Stored items
---+---
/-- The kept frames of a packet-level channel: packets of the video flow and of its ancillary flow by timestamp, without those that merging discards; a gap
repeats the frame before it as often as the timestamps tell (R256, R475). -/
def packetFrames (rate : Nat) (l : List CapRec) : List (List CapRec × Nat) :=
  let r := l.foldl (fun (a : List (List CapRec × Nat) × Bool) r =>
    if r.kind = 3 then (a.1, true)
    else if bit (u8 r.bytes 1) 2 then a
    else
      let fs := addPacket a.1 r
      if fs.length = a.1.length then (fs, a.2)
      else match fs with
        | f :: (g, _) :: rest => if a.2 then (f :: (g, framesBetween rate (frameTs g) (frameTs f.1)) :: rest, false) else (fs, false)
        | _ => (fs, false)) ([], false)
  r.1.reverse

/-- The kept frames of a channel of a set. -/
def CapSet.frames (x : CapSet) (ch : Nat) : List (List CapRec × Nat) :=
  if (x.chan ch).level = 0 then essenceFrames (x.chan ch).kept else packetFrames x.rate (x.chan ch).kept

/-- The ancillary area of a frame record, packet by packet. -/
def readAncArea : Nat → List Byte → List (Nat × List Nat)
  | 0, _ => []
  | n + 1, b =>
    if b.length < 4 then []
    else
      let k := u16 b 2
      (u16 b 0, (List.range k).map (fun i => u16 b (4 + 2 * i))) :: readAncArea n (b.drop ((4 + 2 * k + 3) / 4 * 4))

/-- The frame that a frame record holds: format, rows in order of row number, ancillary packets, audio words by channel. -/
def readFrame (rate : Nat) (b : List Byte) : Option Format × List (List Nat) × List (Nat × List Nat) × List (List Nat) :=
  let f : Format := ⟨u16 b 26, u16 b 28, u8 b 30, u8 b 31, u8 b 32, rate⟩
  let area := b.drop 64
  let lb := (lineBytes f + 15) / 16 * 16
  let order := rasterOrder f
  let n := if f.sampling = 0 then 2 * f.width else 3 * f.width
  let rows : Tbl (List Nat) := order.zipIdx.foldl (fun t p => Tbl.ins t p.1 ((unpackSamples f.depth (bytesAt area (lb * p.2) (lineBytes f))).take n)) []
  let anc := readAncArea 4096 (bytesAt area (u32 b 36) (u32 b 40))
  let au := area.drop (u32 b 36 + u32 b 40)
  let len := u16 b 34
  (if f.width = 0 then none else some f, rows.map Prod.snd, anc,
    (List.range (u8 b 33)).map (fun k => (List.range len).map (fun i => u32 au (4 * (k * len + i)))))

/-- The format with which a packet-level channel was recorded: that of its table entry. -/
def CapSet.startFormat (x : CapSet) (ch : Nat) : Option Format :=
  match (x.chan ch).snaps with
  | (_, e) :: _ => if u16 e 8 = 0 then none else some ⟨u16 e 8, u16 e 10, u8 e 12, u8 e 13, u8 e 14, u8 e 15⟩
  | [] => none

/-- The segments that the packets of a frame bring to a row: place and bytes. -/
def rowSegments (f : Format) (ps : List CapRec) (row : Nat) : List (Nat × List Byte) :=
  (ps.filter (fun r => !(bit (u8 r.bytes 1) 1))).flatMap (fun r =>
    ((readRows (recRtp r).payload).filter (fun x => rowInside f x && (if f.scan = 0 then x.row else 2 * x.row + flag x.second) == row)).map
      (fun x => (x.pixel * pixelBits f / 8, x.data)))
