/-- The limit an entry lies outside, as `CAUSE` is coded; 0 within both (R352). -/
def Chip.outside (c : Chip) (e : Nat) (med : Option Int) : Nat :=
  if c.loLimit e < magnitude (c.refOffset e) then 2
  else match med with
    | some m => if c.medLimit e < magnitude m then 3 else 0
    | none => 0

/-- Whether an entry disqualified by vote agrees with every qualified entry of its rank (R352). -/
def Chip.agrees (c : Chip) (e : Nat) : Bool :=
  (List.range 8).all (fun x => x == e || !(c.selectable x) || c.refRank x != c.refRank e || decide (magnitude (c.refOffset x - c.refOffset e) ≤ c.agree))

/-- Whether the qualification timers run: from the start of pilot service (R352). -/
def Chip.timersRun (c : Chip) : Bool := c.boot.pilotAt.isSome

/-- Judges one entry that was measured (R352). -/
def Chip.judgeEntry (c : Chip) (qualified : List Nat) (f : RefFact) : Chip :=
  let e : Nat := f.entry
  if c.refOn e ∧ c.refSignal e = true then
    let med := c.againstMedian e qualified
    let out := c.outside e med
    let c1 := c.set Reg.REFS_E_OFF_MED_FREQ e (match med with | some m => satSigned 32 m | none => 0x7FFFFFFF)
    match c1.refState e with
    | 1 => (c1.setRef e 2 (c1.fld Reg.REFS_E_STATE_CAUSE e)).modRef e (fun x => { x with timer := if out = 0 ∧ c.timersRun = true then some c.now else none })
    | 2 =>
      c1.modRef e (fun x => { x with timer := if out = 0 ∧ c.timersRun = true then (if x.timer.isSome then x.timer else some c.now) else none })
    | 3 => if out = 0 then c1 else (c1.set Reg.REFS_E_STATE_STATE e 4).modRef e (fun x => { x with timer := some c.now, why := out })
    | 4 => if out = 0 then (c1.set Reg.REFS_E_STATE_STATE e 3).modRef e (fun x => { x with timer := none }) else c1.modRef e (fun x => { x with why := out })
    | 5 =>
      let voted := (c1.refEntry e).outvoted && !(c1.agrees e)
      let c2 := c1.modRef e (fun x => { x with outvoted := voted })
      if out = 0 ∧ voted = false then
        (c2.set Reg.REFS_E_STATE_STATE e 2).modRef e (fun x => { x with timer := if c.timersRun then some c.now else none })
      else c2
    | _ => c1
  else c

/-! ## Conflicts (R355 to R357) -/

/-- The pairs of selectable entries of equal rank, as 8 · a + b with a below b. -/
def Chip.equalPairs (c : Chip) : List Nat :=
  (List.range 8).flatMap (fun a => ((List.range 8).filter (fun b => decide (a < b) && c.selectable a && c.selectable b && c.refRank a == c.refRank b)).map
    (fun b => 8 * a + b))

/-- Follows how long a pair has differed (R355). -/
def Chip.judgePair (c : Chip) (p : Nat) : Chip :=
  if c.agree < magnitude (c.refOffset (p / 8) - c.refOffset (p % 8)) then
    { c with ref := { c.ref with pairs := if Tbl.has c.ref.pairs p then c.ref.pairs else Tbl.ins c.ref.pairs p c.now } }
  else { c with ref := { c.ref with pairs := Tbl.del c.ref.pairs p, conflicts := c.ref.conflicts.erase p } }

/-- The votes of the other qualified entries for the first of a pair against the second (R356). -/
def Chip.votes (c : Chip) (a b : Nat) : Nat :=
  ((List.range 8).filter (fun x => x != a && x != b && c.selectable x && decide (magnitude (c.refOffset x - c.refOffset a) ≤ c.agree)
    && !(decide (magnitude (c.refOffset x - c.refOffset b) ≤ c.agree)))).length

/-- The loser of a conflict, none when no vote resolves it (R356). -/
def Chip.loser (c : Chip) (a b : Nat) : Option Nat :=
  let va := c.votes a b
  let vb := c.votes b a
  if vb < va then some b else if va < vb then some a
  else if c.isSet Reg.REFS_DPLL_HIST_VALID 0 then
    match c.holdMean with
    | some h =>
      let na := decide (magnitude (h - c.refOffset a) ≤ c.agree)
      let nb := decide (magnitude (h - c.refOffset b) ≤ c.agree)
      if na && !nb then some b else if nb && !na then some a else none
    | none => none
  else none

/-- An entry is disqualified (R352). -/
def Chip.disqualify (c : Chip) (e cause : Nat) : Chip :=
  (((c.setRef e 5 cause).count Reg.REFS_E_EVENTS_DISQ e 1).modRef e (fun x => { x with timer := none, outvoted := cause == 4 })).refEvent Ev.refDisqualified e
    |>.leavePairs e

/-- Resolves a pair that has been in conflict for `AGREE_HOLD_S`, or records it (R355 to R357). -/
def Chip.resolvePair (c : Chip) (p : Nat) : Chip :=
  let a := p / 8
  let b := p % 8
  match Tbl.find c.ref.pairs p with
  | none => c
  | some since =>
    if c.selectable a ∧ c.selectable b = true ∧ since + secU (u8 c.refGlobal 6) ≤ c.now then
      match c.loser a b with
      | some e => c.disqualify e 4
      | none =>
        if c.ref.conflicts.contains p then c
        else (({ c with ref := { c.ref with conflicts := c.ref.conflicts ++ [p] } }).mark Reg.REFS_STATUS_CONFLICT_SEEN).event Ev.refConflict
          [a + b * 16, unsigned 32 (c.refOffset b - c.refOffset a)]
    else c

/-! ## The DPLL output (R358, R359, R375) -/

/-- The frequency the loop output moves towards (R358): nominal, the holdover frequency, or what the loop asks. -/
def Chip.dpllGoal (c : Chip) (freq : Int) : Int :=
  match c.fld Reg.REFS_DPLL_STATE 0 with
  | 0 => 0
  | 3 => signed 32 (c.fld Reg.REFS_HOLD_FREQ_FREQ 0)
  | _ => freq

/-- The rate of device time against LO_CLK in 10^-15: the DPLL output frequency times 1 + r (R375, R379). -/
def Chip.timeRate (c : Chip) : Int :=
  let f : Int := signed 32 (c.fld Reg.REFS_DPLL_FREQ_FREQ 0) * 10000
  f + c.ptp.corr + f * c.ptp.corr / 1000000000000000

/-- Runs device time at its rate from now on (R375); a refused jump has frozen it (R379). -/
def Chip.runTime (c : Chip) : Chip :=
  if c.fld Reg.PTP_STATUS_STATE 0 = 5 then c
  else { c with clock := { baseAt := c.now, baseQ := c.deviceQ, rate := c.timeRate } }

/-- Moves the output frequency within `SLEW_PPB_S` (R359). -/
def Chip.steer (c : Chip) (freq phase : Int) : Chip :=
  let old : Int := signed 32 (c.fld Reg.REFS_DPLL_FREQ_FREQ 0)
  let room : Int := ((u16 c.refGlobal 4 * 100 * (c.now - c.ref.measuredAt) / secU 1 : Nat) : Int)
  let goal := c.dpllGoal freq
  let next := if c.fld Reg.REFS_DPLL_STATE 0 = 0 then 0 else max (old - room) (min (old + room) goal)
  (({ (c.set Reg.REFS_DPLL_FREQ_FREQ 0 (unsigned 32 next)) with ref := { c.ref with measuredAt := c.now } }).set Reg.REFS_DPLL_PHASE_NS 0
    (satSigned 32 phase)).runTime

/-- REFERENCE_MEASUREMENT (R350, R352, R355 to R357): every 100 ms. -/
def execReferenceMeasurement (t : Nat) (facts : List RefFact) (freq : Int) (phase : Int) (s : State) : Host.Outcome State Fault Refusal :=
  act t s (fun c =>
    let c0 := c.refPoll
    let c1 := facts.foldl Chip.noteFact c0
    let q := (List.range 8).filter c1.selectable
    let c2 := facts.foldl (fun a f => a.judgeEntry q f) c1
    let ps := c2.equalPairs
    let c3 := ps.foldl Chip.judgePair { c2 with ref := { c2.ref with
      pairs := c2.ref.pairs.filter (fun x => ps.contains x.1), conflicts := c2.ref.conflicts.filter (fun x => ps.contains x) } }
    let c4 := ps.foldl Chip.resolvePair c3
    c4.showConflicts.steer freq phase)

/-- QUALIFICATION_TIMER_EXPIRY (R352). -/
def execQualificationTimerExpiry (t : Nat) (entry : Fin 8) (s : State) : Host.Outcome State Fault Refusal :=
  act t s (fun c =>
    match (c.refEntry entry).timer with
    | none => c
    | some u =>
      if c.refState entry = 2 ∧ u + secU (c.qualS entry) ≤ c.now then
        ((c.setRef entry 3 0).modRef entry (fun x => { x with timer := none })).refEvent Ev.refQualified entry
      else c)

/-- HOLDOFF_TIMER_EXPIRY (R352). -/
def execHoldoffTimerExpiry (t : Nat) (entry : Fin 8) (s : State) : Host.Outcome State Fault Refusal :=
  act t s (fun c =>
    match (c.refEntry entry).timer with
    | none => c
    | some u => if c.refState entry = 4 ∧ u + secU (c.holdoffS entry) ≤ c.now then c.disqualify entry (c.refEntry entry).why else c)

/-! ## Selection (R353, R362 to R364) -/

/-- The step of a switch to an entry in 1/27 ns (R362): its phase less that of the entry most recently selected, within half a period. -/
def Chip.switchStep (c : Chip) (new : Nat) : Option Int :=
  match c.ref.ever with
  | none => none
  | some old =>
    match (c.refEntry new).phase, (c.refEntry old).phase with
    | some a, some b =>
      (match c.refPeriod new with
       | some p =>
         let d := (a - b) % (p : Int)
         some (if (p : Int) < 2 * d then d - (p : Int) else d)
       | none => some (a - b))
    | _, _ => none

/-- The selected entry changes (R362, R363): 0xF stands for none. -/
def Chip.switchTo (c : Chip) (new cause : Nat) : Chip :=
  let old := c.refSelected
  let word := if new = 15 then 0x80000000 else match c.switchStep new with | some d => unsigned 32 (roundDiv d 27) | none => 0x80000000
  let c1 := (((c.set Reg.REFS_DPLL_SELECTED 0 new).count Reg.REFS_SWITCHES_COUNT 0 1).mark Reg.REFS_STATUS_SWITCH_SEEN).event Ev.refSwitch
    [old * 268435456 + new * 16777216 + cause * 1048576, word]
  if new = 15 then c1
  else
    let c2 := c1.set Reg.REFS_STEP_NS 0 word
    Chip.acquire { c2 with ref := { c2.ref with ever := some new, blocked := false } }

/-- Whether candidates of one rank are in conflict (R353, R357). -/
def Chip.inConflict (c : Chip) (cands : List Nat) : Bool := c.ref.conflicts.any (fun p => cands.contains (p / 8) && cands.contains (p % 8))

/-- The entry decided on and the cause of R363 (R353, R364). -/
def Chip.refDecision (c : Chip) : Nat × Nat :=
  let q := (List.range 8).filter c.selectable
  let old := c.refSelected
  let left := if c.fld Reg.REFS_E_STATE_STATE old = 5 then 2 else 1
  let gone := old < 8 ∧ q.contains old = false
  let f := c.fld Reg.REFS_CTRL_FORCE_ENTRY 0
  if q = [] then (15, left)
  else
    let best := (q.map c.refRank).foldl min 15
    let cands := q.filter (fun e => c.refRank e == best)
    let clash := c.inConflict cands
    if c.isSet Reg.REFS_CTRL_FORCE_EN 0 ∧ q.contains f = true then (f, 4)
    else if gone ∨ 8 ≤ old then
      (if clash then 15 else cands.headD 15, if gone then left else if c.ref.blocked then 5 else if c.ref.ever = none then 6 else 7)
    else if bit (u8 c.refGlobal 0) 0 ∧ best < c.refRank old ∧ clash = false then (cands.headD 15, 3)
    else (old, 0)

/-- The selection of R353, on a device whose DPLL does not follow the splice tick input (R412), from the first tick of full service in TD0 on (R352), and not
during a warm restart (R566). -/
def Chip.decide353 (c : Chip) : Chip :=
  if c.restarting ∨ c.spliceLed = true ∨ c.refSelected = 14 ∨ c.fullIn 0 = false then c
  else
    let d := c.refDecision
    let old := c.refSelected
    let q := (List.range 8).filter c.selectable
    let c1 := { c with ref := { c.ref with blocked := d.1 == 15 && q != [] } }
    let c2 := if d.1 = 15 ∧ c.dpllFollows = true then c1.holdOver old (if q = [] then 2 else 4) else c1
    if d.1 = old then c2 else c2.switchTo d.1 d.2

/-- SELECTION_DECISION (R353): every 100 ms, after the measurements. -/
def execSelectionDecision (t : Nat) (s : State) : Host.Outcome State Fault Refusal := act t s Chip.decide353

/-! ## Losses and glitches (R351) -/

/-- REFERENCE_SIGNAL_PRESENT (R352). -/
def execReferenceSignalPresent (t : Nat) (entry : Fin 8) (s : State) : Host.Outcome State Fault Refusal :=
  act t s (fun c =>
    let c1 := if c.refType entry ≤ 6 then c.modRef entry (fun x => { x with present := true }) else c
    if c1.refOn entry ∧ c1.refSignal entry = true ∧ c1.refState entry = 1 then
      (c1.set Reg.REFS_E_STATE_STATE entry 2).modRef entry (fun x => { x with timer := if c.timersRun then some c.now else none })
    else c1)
---+---
▶ YOUR GOAL
Please make an exact copy of the lines above from the line with "def Chip.switchStep (c" through the line with "let word := if", both ends included.

▶ WRITTEN RESPONSE
def Chip.switchStep (c : Chip) (new : Nat) : Option Int :=
  match c.ref.ever with
  | none => none
  | some old =>
    match (c.refEntry new).phase, (c.refEntry old).phase with
    | some a, some b =>
      (match c.refPeriod new with
       | some p =>
         let d := (a - b) % (p : Int)
         some (if (p : Int) < 2 * d then d - (p : Int) else d)
       | none => some (a - b))
    | _, _ => none

/-- The selected entry changes (R362, R363): 0xF stands for none. -/
def Chip.switchTo (c : Chip) (new cause : Nat) : Chip :=
  let old := c.refSelected
  let word := if new = 15 then 0x80000000 else match c.switchStep new with | some d => unsigned 32 (roundDiv d 27) | none => 0x80000000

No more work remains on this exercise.